May Apartment Update

I received the May financials for the Houston apartment complex and I'm pleased to see the numbers continue their improvement. Last month's record income was exceeded by almost $3,000, setting another new record for the highest income since 2010. Also, as mentioned last month, we received a reimbursement from our insurance company for some electrical work that was done last month. Just as the expense depressed our monthly income last month, the refund inflated our monthly income this month. However, if we exclude that amount, the property actually showed a $1,200 profit this month! That's the first time in a long time the property has been in positive territory. Looking at the entire year so far, it's still underwater, but it's possible the property  may be emerging from the red sea.

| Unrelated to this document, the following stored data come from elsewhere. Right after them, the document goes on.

-- ==== Sys2Proof/Tests/Slice0.lean ====
section
/-! SUPPORT. Tests: words of the encoding tables and what they decode to, ill-formed instructions, and for the
statements of Certificates/Slice0 states and operands that meet their hypotheses. Expected results come from
spec/ (the rule is named) or are worked out by hand. -/
namespace Sys2Proof.Machine

open Sys2Proof

set_option Elab.async false

/-! ## Decoding (spec/04_encoding.md and the chapters' tables) -/

/-- Each word decodes to its instruction. -/
def decodesAll (l : List (Word × Instr)) : Bool := l.all fun x => decide (decode x.1 = .ok x.2)

theorem test_decode_control : decodesAll [
    (0x00200000, .nop), (0x00400000, .exit), (0x00600000, .yield), (0x008015CD, .bi 0x2B 0x4D),
    (0x00A015CD, .calli 0x2B 0x4D), (0x00C01580, .ret 0x2B), (0x040015AD, .trap 0x2B 0x2D),
    (0x04201580, .rett 0x2B), (0x04554100, .mfx 0x55 2), (0x0460014D, .mtx 2 0x4D), (0x04955580, .snap 0x55 0x2B),
    (0x04A0004D, .bkpt 0x4D), (0x04D54000, .fltq 0x55), (0x0800AEA5, .pause 0x2B 0x2A5),
    (0x132C0FFE, .b 3 0x2C0FFE), (0x13AC0FFE, .bn 3 0x2C0FFE), (0x182C0FFE, .jmp 0x2C0FFE),
    (0x192C0FFE, .call 0x2C0FFE)] = true := by decide

theorem test_decode_guards : decodesAll [
    (0x200D3000, .guard 3 0x13), (0x200F3000, .guardn 3 0x13), (0x22153000, .sguard 5 0x13)] = true := by decide

theorem test_decode_crews : decodesAll [
    (0x28355580, .crewnew 0x55 0x2B), (0x28555580, .join 0x55 0x2B), (0x28754000, .leave 0x55),
    (0x28801580, .rejoin 0x2B), (0x28B55582, .crewq 0x55 0x2B 2), (0x28D55583, .ballot 0x55 0x2B 3)] = true := by decide

theorem test_decode_frames : decodesAll [
    (0x302015CD, .frame 0x2B 0x4D), (0x30400000, .frameend), (0x30600000, .fbreak), (0x30815580, .gseed 5 0x2B),
    (0x30B54005, .gcollect 0x55 5), (0x30C0FD00, .gpres 3 0x7A)] = true := by decide

theorem test_decode_integer : decodesAll [
    (0x383555CD, .add 0x55 0x2B 0x4D), (0x385555CD, .sub 0x55 0x2B 0x4D), (0x387555CD, .mul 0x55 0x2B 0x4D),
    (0x389555CD, .mulh 0x55 0x2B 0x4D), (0x38B555CD, .mulhu 0x55 0x2B 0x4D), (0x38D555CD, .mulw 0x55 0x2B 0x4D),
    (0x38F555CD, .div 0x55 0x2B 0x4D), (0x391555CD, .divu 0x55 0x2B 0x4D), (0x393555CD, .rem 0x55 0x2B 0x4D),
    (0x395555CD, .remu 0x55 0x2B 0x4D), (0x397555CD, .and 0x55 0x2B 0x4D), (0x399555CD, .or 0x55 0x2B 0x4D),
    (0x39B555CD, .xor 0x55 0x2B 0x4D), (0x39D555CD, .andn 0x55 0x2B 0x4D), (0x39F555CD, .shl 0x55 0x2B 0x4D),
    (0x3A1555CD, .shr 0x55 0x2B 0x4D), (0x3A3555CD, .sra 0x55 0x2B 0x4D), (0x3A5555CD, .rol 0x55 0x2B 0x4D),
    (0x3A7555CD, .min 0x55 0x2B 0x4D), (0x3A9555CD, .max 0x55 0x2B 0x4D), (0x3AB555CD, .minu 0x55 0x2B 0x4D),
    (0x3AD555CD, .maxu 0x55 0x2B 0x4D), (0x3AF55580, .clz 0x55 0x2B), (0x3B155580, .popc 0x55 0x2B),
    (0x3B355580, .brev 0x55 0x2B), (0x3B5555CD, .add64 0x55 0x2B 0x4D), (0x3B7555CD, .sub64 0x55 0x2B 0x4D),
    (0x3CD555CD, .sel 6 0x55 0x2B 0x4D), (0x3EA0D5CD, .cmp 5 3 0x2B 0x4D)] = true := by decide

theorem test_decode_immediates : decodesAll [
    (0x40AAAEA5, .addi 0x55 0x2B 0x2A5), (0x41AAAEA5, .andi 0x55 0x2B 0x2A5), (0x42AAAEA5, .ori 0x55 0x2B 0x2A5),
    (0x43AAAEA5, .xori 0x55 0x2B 0x2A5), (0x44AAAC16, .shli 0x55 0x2B 0x16), (0x45AAAC16, .shri 0x55 0x2B 0x16),
    (0x46AAAC16, .srai 0x55 0x2B 0x16), (0x47AAAEA5, .muli 0x55 0x2B 0x2A5), (0x4AADA5A5, .li 0x55 0x5A5A5),
    (0x4EADA5A5, .lih 0x55 0x5A5A5), (0x5506AEA5, .cmpi 5 3 0x2B 0x2A5)] = true := by decide

theorem test_decode_predicates : decodesAll [
    (0x58218185, .pand 6 3 5), (0x58418185, .por 6 3 5), (0x58618185, .pxor 6 3 5), (0x58818180, .pnot 6 3),
    (0x58B54000, .pget 0x55), (0x58C01580, .pset 0x2B), (0x58E01580, .wbase 0x2B), (0x59154000, .wbaseq 0x55),
    (0x59354880, .mfs 0x55 0x11), (0x594008CD, .mts 0x11 0x4D)] = true := by decide

theorem test_decode_loads : decodesAll [
    (0x60AB35C3, .ldB 0x55 0x4D 0x1C3), (0x61AB35C3, .ldBs 0x55 0x4D 0x1C3), (0x62AB35C3, .ldH 0x55 0x4D 0x1C3),
    (0x63AB35C3, .ldHs 0x55 0x4D 0x1C3), (0x64AB35C3, .ldW 0x55 0x4D 0x1C3), (0x65AB35C3, .ldD 0x55 0x4D 0x1C3),
    (0x66AB35C3, .ldQ 0x55 0x4D 0x1C3), (0x670335C3, .prfm 1 0x4D 0x1C3)] = true := by decide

Will this trend continue? I hope so. In what may or may not be an ominous sign, management did not give an indication of how June was shaping up.

Security At Houston Apartment Complex

Last month, I noticed that the financials for the Houston apartment complex showed the security expense had dropped from between $1,500 and $3,000 a month to zero. My concern was that management eliminated some security measures as a cost cutting move. I was worried that this might result in an increase in vandalism and crime-related expenses. I emailed management about this and, it took a while, but I finally got a response.

It turns out, management was able to cancel the private on-site security patrols they were using because they were able to install security cameras owned by the Houston Police Department at no cost. In the couple of months these have been in operation, there has not been in increase in criminal activity, so it seems to be a positive move.

April Apartment Update

As hinted at last month, the April numbers for the Houston apartment complex were good. Revenue hit $184,000, which is the highest since 2010. The water conservation program management implemented last year is working well - costs this year are running about 25% below last year's numbers. That's an annual savings of over $24,000.

The property still showed a loss this month, but that was due to an emergency repair that was needed. A high voltage line went out, causing half of the property to lose power. This happened on a weekend, so the emergency repair bill was $30,000. The good news is that the full amount will be recovered from insurance. Unfortunately, the expense shows up in this month's numbers and the insurance reimbursement won't show until next month's numbers, so for this month, we show a large loss. We also had slightly higher legal expenses due to working out a payment schedule with some vendors we owed money to. That expense should also be gone next month. Excluding these two one-time expenses, the property lost about $3,000 in April. This is down from a loss of $9,000 in March, $10,500 in February, and $30,000 in January. Clearly, things are moving in the right direction.

Management projects May's revenue will be slightly higher than April and the property should reach break-even in a couple of months and continue improving from there.